◆ **ABOUT THIS TASK**: Filter the records, keeping every line that has the string "Machine".
(WORKING DATA)
-- ==== Sys2Proof/Laws/Issue.lean ====
section
/-!
SUPPORT. The issue of one instruction: what the step answers where it issues, and where it stalls.
-/
namespace Sys2Proof.Machine

/-- An instruction that issues into state `u` ends the step there, with what it leaves carried out. -/
theorem issue_ok {b q : Nat} {k : Slasal} {s u : State} (f : Word → State → Option State) (h : Issues b q k s)
   (e : f (curWord b q s) (atIssue b q s) = some u) : seqRow b q (issue k f b q) s = .next (settle u) := by
  obtain ⟨hb, hq, hr, hw, hc, hp, hd⟩ := h
  rw [seqRow_runs _ hb hq hr]
  simp only [issue]
  rw [if_neg (by simp [hc]; omega), hd]
  simp only [atIssue] at e
  simp [e]
/-- An instruction that stalls changes nothing. -/
theorem issue_stall {b q : Nat} {k : Slasal} {s : State} (f : Word → State → Option State) (h : Issues b q k s)
   (e : f (curWord b q s) (atIssue b q s) = none) : seqRow b q (issue k f b q) s = .next s := by
  obtain ⟨hb, hq, hr, hw, hc, hp, hd⟩ := h
  rw [seqRow_runs _ hb hq hr]
  simp only [issue]
  rw [if_neg (by simp [hc]; omega), hd]
  simp only [atIssue] at e
  simp [e, settle_quiet s hw]
@[simp] theorem issued_work (b q c f s) : (issued b q c f s).work = s.work := by simp [issued]
@[simp] theorem atIssue_work (b q s) : (atIssue b q s).work = s.work := rfl
/-- An instruction that issues and leaves nothing to settle. -/
theorem issue_next {b q : Nat} {k : Slasal} {s u : State} (f : Word → State → Option State) (h : Issues b q k s)
   (e : f (curWord b q s) (atIssue b q s) = some u) (w : u.work = []) : seqRow b q (issue k f b q) s = .next u := by
  rw [issue_ok f h e, settle_quiet u w]
@[simp] theorem seqOf_atIssue (b q c d s) : seqOf b q (atIssue c d s) = seqOf b q s := rfl
@[simp] theorem sideOf_atIssue (b q c d s) : sideOf b q (atIssue c d s) = sideOf b q s := rfl
@[simp] theorem runIn_atIssue (b q c d x n s) : runInTiles b q x n (atIssue c d s) = runInTiles b q x n s := rfl
@[simp] theorem accCount_atIssue (b c d s) : accCount b (atIssue c d s) = accCount b s := rfl
@[simp] theorem laneCount_atIssue (b c d s) : laneCount b (atIssue c d s) = laneCount b s := rfl
@[simp] theorem afterResult_atIssue (b c d s) : afterResult b (atIssue c d s) = afterResult b s := rfl
theorem issues_work {b q k s} (h : Issues b q k s) : s.work = [] := h.2.2.2.1
@[simp] theorem gather_work (b q f s) : (gather b q f s).work = s.work := by
  unfold gather; split; rfl; dsimp only; (repeat' split) <;> simp
@[simp] theorem rowGather_work (b q s) : (rowGather b q s).work = s.work := by
  unfold rowGather; dsimp only; split <;> simp
@[simp] theorem discardSwaps_work (b q s) : (discardSwaps b q s).work = s.work := by
  unfold discardSwaps; simp

end Sys2Proof.Machine
end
(End WORKING DATA)
◆ **WRITTEN SOLUTION**:
namespace Sys2Proof.Machine
end Sys2Proof.Machine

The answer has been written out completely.